Indirette riflessioni sulla critica a margine di una lettera indignata a un giornale del mattino, ovvero Nomen omen

Uno spettatore esasperato esprime un ponderato giudizio sul premio Oscar

Antefatto.

Una signora romana, Giulia Acciarito, va a vedere Nomadland. Si annoia a morte e, tra una bestemmia e l’altra, ancora indignata, lo scorso 4 maggio scrive a Francesco Merlo nella sua rubrica delle lettere su «La Repubblica», prendendosela con i critici genuflessi al premio Oscar, colpevoli di aver gridato al capolavoro e di aver tratto in inganno il pubblico, lei compresa.

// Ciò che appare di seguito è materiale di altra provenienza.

/-- ENCODE and DECODE (R225 to R227, R249), and the codec between them: an ENCODE writes the frame of its source, a DECODE of a
frame that passes its checks writes the decoded bytes, either ends with status 0, and in the raw and lossless modes decoding an
encoded frame gives its source back. -/
def Obligations.CodecWritesFramesAndSources : Prop :=
  (∀ (s : State) (id : Nat) (e : Entry) (c1 c2 : Chip),
    let c := s.dev.chip
    let c0 := codActive e c
    let d := codecD e.desc
    let e1 := curEntry c1 e
    let none2 : TRef → Nat → Bool := fun _ _ => false
    let g (o n : Nat) : Nat := peekNat c1 e1 (d.src.addr + o) n
    let n := min (g 24 8) d.src.ext
    (running c id 5 1 = some e → prepare e (encodeAccs e) none2 c0 = .go c1 → ChipEffect (.encode id) s fun c' =>
      EndedWith id 0 c' ∧ Wrote e1 [encodeWrite e1 (encodeFrame c1 e1)] none2 c1 c') ∧
    (running c id 5 2 = some e → prepare e [.rd (.plain d.src.addr 64) 0 64] none2 c0 = .go c1 →
      (g 0 1 ≠ 0x20 → ChipEffect (.decode id) s (EndedWith id 0x03)) ∧
      (g 0 1 = 0x20 → g 2 1 ≠ d.dest.format → ChipEffect (.decode id) s (EndedWith id 0x10)) ∧
      (g 0 1 = 0x20 → g 2 1 = d.dest.format → (d.count = 0 ∨ d.count = g 16 8) → g 16 8 ≤ d.dest.ext →
        prepare e1 [.rd ⟨d.src.addr, n, 0, 0, 1, g 4 4⟩ 0 n, .wr d.dest 0 (g 16 8)]
          (fun q b => q == d.dest && !coversBlock [(d.dest, 0, g 16 8)] q b) c1 = .go c2 →
        ChipEffect (.decode id) s fun c' => EndedWith id 0 c' ∧
          Wrote (curEntry c2 e1) [⟨d.dest, 0, decFrame (peekN c2 (curEntry c2 e1) d.src.addr n), false⟩] none2 c2 c'))) ∧
  ∀ (raw : Bool) (g : FrameTag) (src : List Byte), g.mode ≤ 1 → src.length < 2 ^ 40 → decFrame (encFrame raw g src).bytes = src

/-- COPY and FILL (R404, R407): a block of 4 KiB takes its source's bytes, or the pattern from the operation's first byte on, and
the last block ends with status 0 where nothing is unacknowledged; a source on another module is asked for, once; a source that
another copy's entry holds ends it with FORMAT (R262).

The memory-side operations (R71, R90, R354 to R357): MS_LANE_INIT writes headers and zero lanes, MS_LANE_OUT the lanes'
values, and a row of a scatter updates the table's words as `applyRow` adds them; a row index beyond the table ends with
EXTENT before anything is written, and the last row with UNCORRECTABLE where a word was poisoned and 0 where none was. -/
def Obligations.MemorySideOperationsWriteTheirBlocks : Prop :=
  (∀ (s : State) (id : Nat) (e : Entry),
     let c := s.dev.chip
     let x := moveD e.desc
     let o := 4096 * e.chunk
     let n := min 4096 (x.count - o)
     let bad : Prop := x.op = 1 ∧ x.srcRemote = false ∧ scaleMismatch c e x.src = true
     let moved (c' : Chip) : Prop := if x.blocks ≤ e.chunk + 1 ∧ e.acks = [] ∧ uioWritesOpen c' e = false then EndedWith id 0 c'
       else RunsAt id (e.chunk + 1) e.groups c'
     (∀ y ∈ [(Instr.copy id, 1), (.fill id, 2)], running c id 4 y.2 = some e → InUnits y.1 s ∧
       (x.blocks ≤ e.chunk → e.acks = [] → uioWritesOpen c e = false → ChipEffect (y.1 1) s fun c' => EndedWith id 0 c' ∧ SameStore c c') ∧
       (e.chunk < x.blocks → bad → moveMissing e = false → ChipEffect (y.1 1) s fun c' => EndedWith id 0x10 c' ∧ SameStore c c') ∧
       (e.chunk < x.blocks → ¬bad → moveMissing e = false → x.dstRemote = false →
         UnitOutcome (y.1 1) s id (prepare e (moveAccs c e) (movePart e) c) fun c1 c' =>
           Wrote (curEntry c1 e) [⟨x.dst, o, x.data c1 (curEntry c1 e) o n, false⟩] (fun _ _ => false) c1 c' ∧
           SameUnits c c' ∧ OthersStay [id] c c' ∧ moved c' ∧
           (x.dst.addr + x.count ≤ hbmTop → SameCells [(x.dst.addr + o, n)] c c' ∧
             (y.2 = 2 → ∀ i < n, readByte c' (x.dst.addr + o + i) = .ofNat 8 (x.pattern.toNat / 2 ^ (8 * ((o + i) % 4)))) ∧
             (y.2 = 1 → x.srcRemote = false → e.held = [] → x.src.addr + x.count ≤ hbmTop →
               ∀ i < n, readByte c' (x.dst.addr + o + i) = readByte c (x.src.addr + o + i))))) ∧
     (running c id 4 1 = some e → e.chunk < x.blocks → moveMissing e = true →
       (e.asked = true → Idle (.copy id 1) s) ∧
       (e.asked = false → ChipEffect (.copy id 1) s fun c' => SameStore c c' ∧
         ∃ r ∈ c'.fab.remotes, r.entry = id ∧ r.type = .read ∧ r.dest = x.peer ∧ r.addr = x.src.addr + o))) ∧
  (∀ (s : State) (id : Nat) (e : Entry) (c1 : Chip),
     let c := s.dev.chip
     let x := memD e.desc
     let e1 := curEntry c1 e
     let none2 : TRef → Nat → Bool := fun _ _ => false
     let lb := laneBytes x.wide
     let ob := laneBytes (tableWide c e x.idx)
     (running c id 4 0x10 = some e → UnitOutcome (.msLaneInit id) s id (prepare e [.wr x.table (x.rows * lb) (x.len * lb)] none2 c)
       fun c2 c' => EndedWith id 0 c' ∧ SameUnits c c' ∧
         Wrote (curEntry c2 e) [⟨x.table, x.rows * lb, laneInitBytes x, false⟩] none2 c2 c') ∧
     (running c id 4 0x13 = some e →
       UnitOutcome (.msLaneOut id) s id (prepare e [.rd x.idx 0 16, .rd x.idx (x.rows * ob) (x.len * ob), .wr x.table 0 (1024 * x.len)]
         (laneOutPart e) c)
         fun c2 c' => EndedWith id 0 c' ∧ SameUnits c c' ∧ Wrote (curEntry c2 e)
           (f32For x.table ((laneOutValues c2 (curEntry c2 e)).zipIdx.map fun (v, i) => (i, v)) c2).1 none2 c2 c') ∧
     (∀ y ∈ [(Instr.msExpMax id, 0x11), (.msLaneAdd id, 0x12), (.msIntAdd id, 0x14), (.msFloatAdd id, 0x15)],
       running c id 4 y.2 = some e → InUnits y.1 s ∧
       (∀ st c2, prepare e (scatterIdx e) none2 c = .stop st c2 → ChipEffect (y.1 1) s fun c' => EndedWith id st c' ∧ SameStore c c') ∧
       (prepare e (scatterIdx e) none2 c = .go c1 →
         (scatterBeyond c1 e1 = true → ChipEffect (y.1 1) s fun c' => EndedWith id 0x02 c' ∧ SameStore c c') ∧
         (scatterBeyond c1 e1 = false → UnitOutcome (y.1 1) s id (prepare e1 (scatterAccs c1 e1) none2 c1) fun c2 c' =>
           let r := applyRow x (curEntry c2 e1) e.chunk c2
           SameStore r.2 c' ∧ SameUnits c c' ∧ OthersStay [id] c c' ∧ c'.hbm.adderOps = r.2.hbm.adderOps ∧
           if x.rows ≤ e.chunk + 1 then EndedWith id (if r.1 = true ∨ e.from_ = 1 then 0x0B else 0) c'
           else RunsAt id (e.chunk + 1) e.groups c'))))

/-! ### Updates, clearances and the Assay -/

/-- ADAMW, CARRY and CONFIGURE (R258, R260, R266, R269, R270, R284): a slice is written whole to the inactive generation, the run
record counts its master elements, and the descriptor ends with status 0; a copy that another identifier's entry holds ends either with
FORMAT (R262); CONFIGURE binds its record and step. -/
def Obligations.UpdatesWriteTheInactiveGeneration : Prop :=
  ∀ (s : State) (id : Nat) (e : Entry),
    let c := s.dev.chip
    let u := updD e.desc
    let p := parD e.record
    let bad := p.copies.any fun g => scaleMismatch c e g.ref
    (running c id 9 1 = some e → bad = true → ChipEffect (.adamw id) s (EndedWith id 0x10)) ∧
    (running c id 9 1 = some e → bad = false →
      UnitOutcome (.adamw id) s id (prepare e (adamwAccs c u p e) (updPart (updRanges p (p.feats u.first 1))) c) fun c1 c' =>
        EndedWith id 0 c' ∧ SameUnits c c' ∧ OthersStay [id] c c' ∧
        SameStore (countWritten (adamwCount u p)
          (commitAll (curEntry c1 e) (adamwPlan u p (curEntry c1 e) c1).1 c1)) c') ∧
    (∀ w ∈ (adamwPlan u p e c).1, w.inactive = true) ∧
    (running c id 9 2 = some e → bad = true → ChipEffect (.carry id) s (EndedWith id 0x10)) ∧
    (running c id 9 2 = some e → bad = false → UnitOutcome (.carry id) s id
      (prepare e (p.copies.flatMap (fun g => scaleAccs c e g.ref) ++ carryAccs e)
        (updPart (updRanges p (p.feats u.first u.count))) c) fun c1 c' =>
        EndedWith id 0 c' ∧ SameUnits c c' ∧ OthersStay [id] c c' ∧ c'.run = c.run ∧
        SameStore (countWritten ((p.feats u.first u.count).length * p.nOut)
          (commitAll (curEntry c1 e) (carryWrites c1 (curEntry c1 e)) c1)) c') ∧
    (running c id 9 3 = some e → ChipEffect (.configure id) s fun c' =>
      EndedWith id 0 c' ∧ c'.run.recAddr = some (byt e.desc 16 8) ∧ c'.run.step.toNat = byt e.record 128 8 ∧
      (c'.run.active = true ↔ byt e.record 136 1 = 1) ∧ c'.asy.nfCount = 0 ∧ c'.asy.nextCfg = [] ∧ SameStore c c' ∧ SameUnits c c')
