/-! Chip.setTile within its block -/

@[simp] theorem Chip.setTile_til_manifest (c : Chip) (p : Nat) (t : Tile) : (c.setTile p t).til.manifest = c.til.manifest := rfl
@[simp] theorem Chip.setTile_til_remapGen (c : Chip) (p : Nat) (t : Tile) : (c.setTile p t).til.remapGen = c.til.remapGen := rfl
@[simp] theorem Chip.setTile_til_saveBase (c : Chip) (p : Nat) (t : Tile) : (c.setTile p t).til.saveBase = c.til.saveBase := rfl
@[simp] theorem Chip.setTile_til_pending0 (c : Chip) (p : Nat) (t : Tile) : (c.setTile p t).til.pending0 = c.til.pending0 := rfl
@[simp] theorem Chip.setTile_til_pending1 (c : Chip) (p : Nat) (t : Tile) : (c.setTile p t).til.pending1 = c.til.pending1 := rfl
@[simp] theorem Chip.setTile_til_unbacked (c : Chip) (p : Nat) (t : Tile) : (c.setTile p t).til.unbacked = c.til.unbacked := rfl
@[simp] theorem Chip.setTile_til_almanac (c : Chip) (p : Nat) (t : Tile) : (c.setTile p t).til.almanac = c.til.almanac := rfl

/-! Chip.setGq within its block -/

@[simp] theorem Chip.setGq_clr_switchEn (c : Chip) (i : Nat) (q : Gq) : (c.setGq i q).clr.switchEn = c.clr.switchEn := rfl
@[simp] theorem Chip.setGq_clr_lastStatus (c : Chip) (i : Nat) (q : Gq) : (c.setGq i q).clr.lastStatus = c.clr.lastStatus := rfl
@[simp] theorem Chip.setGq_clr_evt (c : Chip) (i : Nat) (q : Gq) : (c.setGq i q).clr.evt = c.clr.evt := rfl
@[simp] theorem Chip.setGq_clr_evtEn (c : Chip) (i : Nat) (q : Gq) : (c.setGq i q).clr.evtEn = c.clr.evtEn := rfl
@[simp] theorem Chip.setGq_clr_gqSel (c : Chip) (i : Nat) (q : Gq) : (c.setGq i q).clr.gqSel = c.clr.gqSel := rfl
@[simp] theorem Chip.setGq_clr_planeSlot (c : Chip) (i : Nat) (q : Gq) : (c.setGq i q).clr.planeSlot = c.clr.planeSlot := rfl
@[simp] theorem Chip.setGq_clr_planeDown (c : Chip) (i : Nat) (q : Gq) : (c.setGq i q).clr.planeDown = c.clr.planeDown := rfl
@[simp] theorem Chip.setGq_clr_collectives (c : Chip) (i : Nat) (q : Gq) : (c.setGq i q).clr.collectives = c.clr.collectives := rfl
@[simp] theorem Chip.setGq_clr_tranSwitch (c : Chip) (i : Nat) (q : Gq) : (c.setGq i q).clr.tranSwitch = c.clr.tranSwitch := rfl
@[simp] theorem Chip.setGq_clr_tranRing (c : Chip) (i : Nat) (q : Gq) : (c.setGq i q).clr.tranRing = c.clr.tranRing := rfl
@[simp] theorem Chip.setGq_clr_refusals (c : Chip) (i : Nat) (q : Gq) : (c.setGq i q).clr.refusals = c.clr.refusals := rfl
@[simp] theorem Chip.setGq_clr_laneBytes (c : Chip) (i : Nat) (q : Gq) : (c.setGq i q).clr.laneBytes = c.clr.laneBytes := rfl
@[simp] theorem Chip.setGq_clr_lastAbort (c : Chip) (i : Nat) (q : Gq) : (c.setGq i q).clr.lastAbort = c.clr.lastAbort := rfl
@[simp] theorem Chip.setGq_clr_colls (c : Chip) (i : Nat) (q : Gq) : (c.setGq i q).clr.colls = c.clr.colls := rfl
@[simp] theorem Chip.setGq_clr_kept (c : Chip) (i : Nat) (q : Gq) : (c.setGq i q).clr.kept = c.clr.kept := rfl
@[simp] theorem Chip.setGq_clr_early (c : Chip) (i : Nat) (q : Gq) : (c.setGq i q).clr.early = c.clr.early := rfl
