-- ==== Sys2Proof/Laws/Memory.lean ====
section
/-! SUPPORT. What the memory operations leave as it was, and that each keeps the canonical form of memory. -/

namespace Sys2Proof.Machine

/-! ### Folds over the chip -/

theorem foldl_keeps {β : Type} (P : Chip → Prop) (f : Chip → β → Chip) (h : ∀ c b, P c → P (f c b)) :
    ∀ (l : List β) (c : Chip), P c → P (l.foldl f c)
  | [], _, hc => hc
  | b :: l, c, hc => foldl_keeps P f h l (f c b) (h c b hc)

theorem foldl_same {β γ : Type} (g : Chip → γ) (f : Chip → β → Chip) (h : ∀ c b, g (f c b) = g c) (l : List β) (c : Chip) :
    g (l.foldl f c) = g c :=
  foldl_keeps (fun x => g x = g c) f (fun x b hx => (h x b).trans hx) l c rfl

/-! ### Cells -/

/-- A byte that a write does not name reads as before, and the one it names reads as written. -/
theorem cellByte_writeByte (c : Chip) (a k : Nat) (v : Byte) :
    cellByte (writeByte a v c) k = if canon a = some k then v else cellByte c k := by
  unfold writeByte cellByte
  cases h : canon a with
  | none => simp
  | some j => simp [fget_fset]

/-- A run of bytes changes only the cells that it names. -/
theorem cellByte_writeBytes (l : List Byte) (a k : Nat) (c : Chip) (h : ∀ i < l.length, canon (a + i) ≠ some k) :
    cellByte (writeBytes a l c) k = cellByte c k := by
  induction l generalizing a c with
  | nil => rfl
  | cons v r ih =>
    rw [writeBytes, ih, cellByte_writeByte, if_neg (by simpa using h 0 (by simp))]
    intro i hi
    simpa [Nat.add_assoc, Nat.add_comm 1 i] using h (i + 1) (by simpa using hi)

/-- A word whose poison is set reads so, and every other as before. -/
theorem poison_setPoison (c : Chip) (a k : Nat) (v : Bool) :
    fget false (setPoison a v c).poison k = if (canon a).map (· / 16) = some k then v else fget false c.poison k := by
  unfold setPoison
  cases h : canon a with
  | none => simp
  | some j => simp [fget_fset]

/-! ### The canonical form of memory (R339) -/

theorem writeByte_wf (c : Chip) (a : Nat) (v : Byte) (h : Memory.wf c.mem = true) : Memory.wf (writeByte a v c).mem = true := by
  unfold writeByte
  split
  · exact fwf_fset _ _ _ _ h
  · exact h

theorem writeBytes_wf (l : List Byte) (a : Nat) (c : Chip) (h : Memory.wf c.mem = true) :
    Memory.wf (writeBytes a l c).mem = true := by
  induction l generalizing a c with
  | nil => exact h
  | cons v r ih => exact ih _ _ (writeByte_wf c a v h)

theorem setPoison_wf (c : Chip) (a : Nat) (v : Bool) (h : fwf false c.poison = true) : fwf false (setPoison a v c).poison = true := by
  unfold setPoison
  split
  · exact fwf_fset _ _ _ _ h
  · exact h

theorem setSeal_wf (c : Chip) (a : Nat) (v : Option W32) (h : fwf none c.seals = true) : fwf none (setSeal a v c).seals = true := by
  unfold setSeal
  split
  · exact fwf_fset _ _ _ _ h
  · exact h

/-! ### Runs of bytes, writes and commits -/

theorem writeBytes_same {γ : Type} (g : Chip → γ) (h : ∀ a v c, g (writeByte a v c) = g c) (l : List Byte) (a : Nat) (c : Chip) :
    g (writeBytes a l c) = g c := by
  induction l generalizing a c with
  | nil => rfl
  | cons v r ih => exact (ih _ _).trans (h a v c)

@[simp] theorem writeBytes_poison (l : List Byte) (a : Nat) (c : Chip) : (writeBytes a l c).poison = c.poison :=
  writeBytes_same (·.poison) (fun a v c => writeByte_poison c a v) l a c
@[simp] theorem writeBytes_seals (l : List Byte) (a : Nat) (c : Chip) : (writeBytes a l c).seals = c.seals :=
  writeBytes_same (·.seals) (fun a v c => writeByte_seals c a v) l a c
@[simp] theorem writeBytes_ory (l : List Byte) (a : Nat) (c : Chip) : (writeBytes a l c).ory = c.ory :=
  writeBytes_same (·.ory) (fun a v c => writeByte_ory c a v) l a c
@[simp] theorem writeBytes_cxl (l : List Byte) (a : Nat) (c : Chip) : (writeBytes a l c).cxl = c.cxl :=
  writeBytes_same (·.cxl) (fun a v c => writeByte_cxl c a v) l a c
@[simp] theorem writeBytes_flash (l : List Byte) (a : Nat) (c : Chip) : (writeBytes a l c).flash = c.flash :=
  writeBytes_same (·.flash) (fun a v c => writeByte_flash c a v) l a c
@[simp] theorem writeBytes_out (l : List Byte) (a : Nat) (c : Chip) : (writeBytes a l c).out = c.out :=
  writeBytes_same (·.out) (fun a v c => writeByte_out c a v) l a c

/-- What neither a byte, nor poison, nor a UIO request of an entry touches, one write of a commit leaves as it was. -/
theorem applyWrite_same {γ : Type} (g : Chip → γ) (hb : ∀ a v c, g (writeByte a v c) = g c)
    (hp : ∀ a v c, g (setPoison a v c) = g c) (hu : ∀ e a n r l c, g (sendUio e a n r l c) = g c) (e : Entry) (w : Wr) (c : Chip) :
    g (applyWrite e w c) = g c := by
  unfold applyWrite
  simp only
  split
  · exact hu _ _ _ _ _ _
  · rw [foldl_same g _ (fun c x => hp x false c)]
    exact writeBytes_same g hb _ _ _

/-- What neither a byte, nor poison, nor a seal, nor a UIO request touches, a commit leaves as it was. -/
theorem commit_same {γ : Type} (g : Chip → γ) (hb : ∀ a v c, g (writeByte a v c) = g c) (hp : ∀ a v c, g (setPoison a v c) = g c)
    (hu : ∀ e a n r l c, g (sendUio e a n r l c) = g c) (hs : ∀ a v c, g (setSeal a v c) = g c)
    (e : Entry) (ws : List Wr) (hold : TRef → Nat → Bool) (c : Chip) : g (commit e ws hold c) = g c := by
  unfold commit
  simp only
  rw [foldl_same g]
  · exact foldl_same g _ (fun c w => applyWrite_same g hb hp hu e w c) ws c
  · intro c w
    split
    · refine foldl_same g _ (fun c b => ?_) _ c
      split
      · rfl
      · exact hs _ _ _
    · rfl

theorem sendUio_mem (e : Entry) (a n : Nat) (r : Bool) (l : List Byte) (c : Chip) : (sendUio e a n r l c).mem = c.mem := by
  unfold sendUio; simp only; split <;> simp

/-- A commit keeps the canonical form of memory. -/
theorem applyWrite_wf (e : Entry) (w : Wr) (c : Chip) (h : Memory.wf c.mem = true) : Memory.wf (applyWrite e w c).mem = true := by
  unfold applyWrite
  simp only
  split
  · rw [sendUio_mem]; exact h
  · rw [foldl_same (·.mem) _ (fun c x => setPoison_mem c x false)]
    exact writeBytes_wf _ _ _ h

theorem sealBlock_mem (e : Entry) (r : TRef) (i : Bool) (b : Nat) (c : Chip) : (sealBlock e r i b c).mem = c.mem := by
  simp [sealBlock]

theorem commit_wf (e : Entry) (ws : List Wr) (hold : TRef → Nat → Bool) (c : Chip) (h : Memory.wf c.mem = true) :
    Memory.wf (commit e ws hold c).mem = true := by
  unfold commit
  simp only
  rw [foldl_same (·.mem)]
  · exact foldl_keeps (fun c => Memory.wf c.mem = true) _ (fun c w hc => applyWrite_wf e w c hc) ws c h
  · intro c w
    split
    · refine foldl_same (·.mem) _ (fun c b => ?_) _ c
      split
      · rfl
      · exact sealBlock_mem _ _ _ _ _
    · rfl

theorem clearRange_wf (a n : Nat) (c : Chip) (h : Memory.wf c.mem = true) : Memory.wf (clearRange a n c).mem = true :=
  fwf_fclear _ _ _ _ h

/-! ### The two views (R340) -/

theorem canon_hbm {a : Nat} (h : a < hbmTop) : canon a = some a := by simp [canon, h]

theorem canon_sram {a : Nat} (h : sramBase ≤ a) (h2 : a < sramBase + 0x18000000) : canon a = some a := by
  unfold canon hbmTop sramBase at *
  rw [if_neg (by omega), if_neg (by omega), if_pos ⟨h, h2⟩]

end Sys2Proof.Machine
end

Un po’ come il professor Guidobaldo Maria Riccardelli con La corazzata Potëmkin, spacciata per vetta inarrivabile mentre trattavasi, come si sa, di cagata pazzesca (al cui smascheramento seguirono 92 minuti ininterrotti di applausi). Inquietante la risposta di Merlo, perlomeno riferita a una supposta solidarietà di categoria: «Meglio non si poteva dire. La sua lettera è una lezione ai “critici” che hanno ormai una soggezione imbarazzante nei confronti di Oscar, Nastri, Leoni e Papere d’argento. Brava e grazie». Tié. Acchiàppate ‘sta supposta.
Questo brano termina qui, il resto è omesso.